Experiencing The Resurrection
Experiencing The Resurrection
Scripture: John 20:1-18
Experiencing the Resurrection
This week as I was reading the book of Acts for personal study, I became intrigued with what made the Early Church so distinct in the ancient Roman world.
You see, Rome was a nation built upon the foundation of fear. As long as the people feared Caesar, then he could keep and maintain power.
But what set Christians apart and made them offensive to the Roman government was not that they were proclaiming new information. Sure, their message about Jesus and his resurrection was unique and different. But I don’t think Rome really cared what people believed as long as people still respected their power and feared them.
But what made Christian’s a threat to society? What made the Roman officials say they were “turning the world upside down…” was that the information of the resurrection led to an entirely different experience of life.

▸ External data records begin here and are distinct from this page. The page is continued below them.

/-- The strip end of one kept position that exists: the entry with its last flags and sums, the outputs (none where the
opcode writes nothing) and the events (R198, R202, R206, R210, R211). -/
def stripRow (ctxOf : Nat → TileCtx) (tiles : List Nat) (k : Nat) (e : RowEntry) : RowEntry × List Opnd × Ev :=
  let c := ctxOf (tiles.headD 0)
  let op := c.op
  let o := op.opcode
  let h := c.md.heirloom
  let empty := e.count == 0
  if o == 0x30 then
    if empty then (e, [], Ev.zero)
    else
      let m := ofW40 e.v0
      let allNeg := m == .inf true
      let (s, ev) := if h && m.isFin then ohmineSmax c.md m (stripValues ctxOf tiles k) else (ofW40 e.v1, Ev.zero)
      ({ e with v1 := w40 s, flags := if allNeg then e.flags ||| 8 else e.flags }, [heldW40 m, heldW40 s], { ev with allNeginf := allNeg })
  else if o == 0x34 then
    if empty then (e, [], Ev.zero)
    else
      let f := e.flags.toNat
      let s := if bit f 2 then .nan else ofW40 e.v0
      let under := !bit f 2 && s.isZero && !bit f 3
      (e, [heldW40 s], { (if under then Ev.fault1 0x0251 else Ev.zero) with allNeginf := bit f 3 })
  else if o == 0x2C && h then
    let (sq, vs, ev) := ohmineNstats c.md (fp32 op.imm0.toNat) (stripValues ctxOf tiles k)
    ({ e with v0 := w40 sq.1, v1 := w40 sq.2, v2 := 0, v3 := 0 }, vs, ev)
  else
    let (e, e1) := if h && (isSumOp o || isSqOp o) then ohmineClose c.md op e else (e, Ev.zero)
    let (vs, ev) := stripOutputs c.md op e
    ({ e with flags := if ev.cancel != 0 then e.flags ||| 2 else e.flags }, vs, e1.add ev)

/-- The strip end of a reducing opcode: the writes of its outputs, the events, and the entries as they stay. -/
def stripEnd (ctxOf : Nat → TileCtx) (unit : Nat) (tiles : List Nat) (entries : List RowEntry) : List EWrite × Ev × List RowEntry :=
  let c := ctxOf unit
  let rows := (keptPositions c.op c.til unit).map (fun k => (k, stripRow ctxOf tiles k.1 (nth entries k.1)))
  let (ws, ev) := storeOutputs c unit ((rows.filter (fun x => !x.2.2.1.isEmpty)).map (fun x => (x.1.1, x.1.2, x.2.2.1)))
  (ws, rows.foldl (fun a x => a.add x.2.2.2) ev,
    entries.mapIdx (fun i e => match rows.find? (fun x => x.1.1 == i) with | some x => x.2.1 | none => e))

/-! ### SMAX_BLOCK (R208) -/

/-- What SMAX_BLOCK computes for one kept position. -/
structure BlockRow where
  kept : Nat
  idx : List Nat
  mOld : Val
  mNew : Val
  s : Val
  corr : Val
  ps : List (Pos × Opnd)
  ev : Ev
deriving DecidableEq, Repr, Inhabited

/-- One kept position of SMAX_BLOCK, from its present values and the held m and s; none without a present value. -/
def blockRow (c : TileCtx) (jm js : Nat) (ts : List Tap) (k : Nat × List Nat) : Option BlockRow :=
  match (selPartial maxVal (ts.map (fun t => (t.lane, t.val)))).1 with
  | none => none
  | some mt =>
    let held (j : Nat) : Val × Ev :=
      let (t, ev) := convOpnd c.md (readDescAt c j k.1 k.2) 1 .rne .standard
      (decodeVal t, ev)
    let (m, a1) := held jm
    let (s, a2) := held js
    let mn := maxVal m mt
    if mn == .inf true then
      some { kept := k.1, idx := k.2, mOld := m, mNew := mn, s := s, corr := Val.ofInt 1
             ps := ts.map (fun t => (t.pos, Opnd.enc (tv 2 (.fin false 0 0)))), ev := a1.add a2 }
    else
      let es := ts.map (fun t =>
        let (x, e1) := toFp32 c.md (t.val.add mn.neg)
        let (y, e2) := builtinExp c.md x
        (t, y, e1.add e2))
      let (st, e1) := sumPartial c.md 1 (es.map (fun x => (x.1.lane, x.2.1)))
      let corr := expW40 (rneW40 (m.add mn.neg))
      let (s', e2) := foldRnd c 1 k.1 0 ((s.mul corr).add (st.getD (.fin false 0 0)))
      some { kept := k.1, idx := k.2, mOld := m, mNew := mn, s := s', corr := corr
             ps := es.map (fun x => (x.1.pos, Opnd.enc (tv 2 x.2.1)))
             ev := es.foldl (fun a x => a.add x.2.2) ((a1.add a2).add (e1.add e2)) }
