/-- Items of one section in phase 2, with the ranges declared before it. -/
def phase2Section (rd : Nat → Byte) (im : Image) (dir : List Section) (acc : Declared) (s : Section) : Declared :=
  let add (items : List (List LoadRefusal)) : Declared := { acc with errs := acc.errs ++ items }
  let step (n : Nat) (range : Nat → Nat × Nat) (f : List (Nat × Nat) → Nat → List LoadRefusal) : Declared :=
    (List.range n).foldl (fun a i => { ranges := a.ranges ++ [range i], errs := a.errs ++ [f a.ranges i] }) acc
  match s.kind with
  | 0x1 =>
    add [chk (im.frameMask == 0 || im.numericMode > 1
      || ((flushFields im.flushA im.flushB).zipIdx.any (fun d => d.1 > fracBits d.2))
      || (match im.regions[im.paramRegion]? with | some r => r.kind != 1 | none => true)) (refuseAt 0x0110 1)]
  | 0x2 =>
    let n := im.regions.length
    if n == 0 || n > 1024 then add [[refuseAt 0x0120 2]]
    else step n (fun i => ((nth im.regions i).base, (nth im.regions i).base + (nth im.regions i).size)) (regionChecks im)
  | 0x3 =>
    let recs := recordsOf rd dir 3 32
    step im.rings.length
      (fun i => ((nth im.rings i).base, (nth im.rings i).base + (nth im.rings i).slotSize * (nth im.rings i).slotCount))
      (fun seen i => ringChecks im (field (nth recs i) 13 1) seen i)
  | 0x4 => add [chk ((List.range 8).any (fun i => !bit im.seedDeclared.toNat i && (nth im.seeds i) != 0)) (refuseAt 0x0130 4)]
  | 0x5 => add (im.shapes.mapIdx (fun i p => chk (!p.1 && p.2 != 0) (refuseAt 0x0132 5 i)))
  | 0x6 => add ((List.range im.slots.length).map (slotChecks im (sectionOf dir 7).isSome))
  | 0x8 =>
    add (chk (im.numericMode == 0) (refuseAt 0x0176 8)
      :: im.heirloom.mapIdx (fun i p =>
          chk (if p.1 == 0 then p.2 != 0 else !(heirloomFunctions.contains p.1.toNat) || (p.2 != 3 && p.2 != 4)) (refuseAt 0x0176 8 i)))
  | 0xB =>
    let n := im.entries.length
    if n == 0 || n > 16 then add [[refuseAt 0x0133 0xB]]
    else
      let psize := match im.regions[im.paramRegion]? with | some r => r.size | none => 512
      add (im.entries.mapIdx (fun i e =>
        chk (e.slotOffset % 256 != 0 || e.slotCount == 0 || e.slotOffset + 256 * e.slotCount > im.programSize
          || e.paramLength + 512 > psize) (refuseAt 0x0133 0xB i)))
  | _ => acc

/-- Phase 2: declarations, sections in directory order. -/
def phase2 (rd : Nat → Byte) (im : Image) : Option LoadRefusal :=
  let dir := directory rd
  firstItem (dir.foldl (phase2Section rd im dir) { ranges := [], errs := [] }).errs

/-- The bytes of an embedded table file. -/
def tableFile (rd : Nat → Byte) (im : Image) (s : SlotRec) : Bytes := rbytes rd (im.tableOffset + s.fileOffset) s.fileLength

/-- Phase 3: embedded table files (R224), in record order. -/
def phase3 (rd : Nat → Byte) (im : Image) : Option LoadRefusal :=
  firstItem (im.slots.mapIdx (fun i s =>
    if s.kind != 0 then []
    else match tableRefusal (tableFile rd im s) with
      | some c => [refuseAt c 7 i]
      | none => []))

/-! ### Instructions (Tables 4.1, 4.4, 4.9) -/

/-- A tensor descriptor of 40 bytes with its role. -/
def parseDesc (role : Nat) (b : Bytes) : Desc :=
  let w := field b 0 4
  let sz := field b 4 14
  let bs := field b 38 1
  { role := role, fmt := w / 2 ^ 28, base := w % 2 ^ 28, sizes := (List.range 5).map (fun k => bits sz (20 * k + 19) (20 * k))
    dyn := (List.range 5).map (fun k => bit sz (100 + k)), dynBase := bits sz 111 105
    strides := (List.range 5).map (fun k => toSigned 32 (field b (18 + 4 * k) 4))
    scaled := bit bs 7, separate := bit bs 6, scaleDesc := bits bs 5 3, bscaleReserved := bits bs 2 0
    conv := BitVec.ofNat 8 (field b 39 1) }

A fearless life. A life categorized by generosity to the poor, charity to their neighbor, reconciliation among social classes and people groups. The complete overhaul of all of the norms of Roman society.
My point is this… what made Christians unique in their world was not just that they proclaimed to believe information about the Jesus’ resurrection from the dead, it was that they experienced his resurrection in a way that transformed them from the inside out. They left fear behind, and embraced hope instead.
This morning this is how I want us to understand the resurrection. That what God is really calling us to is not to know more information about the resurrection, but to experience the beauty and freedom of it for ourselves.
So let’s look at John 20:1-18 and consider Mary’s experience of the resurrection.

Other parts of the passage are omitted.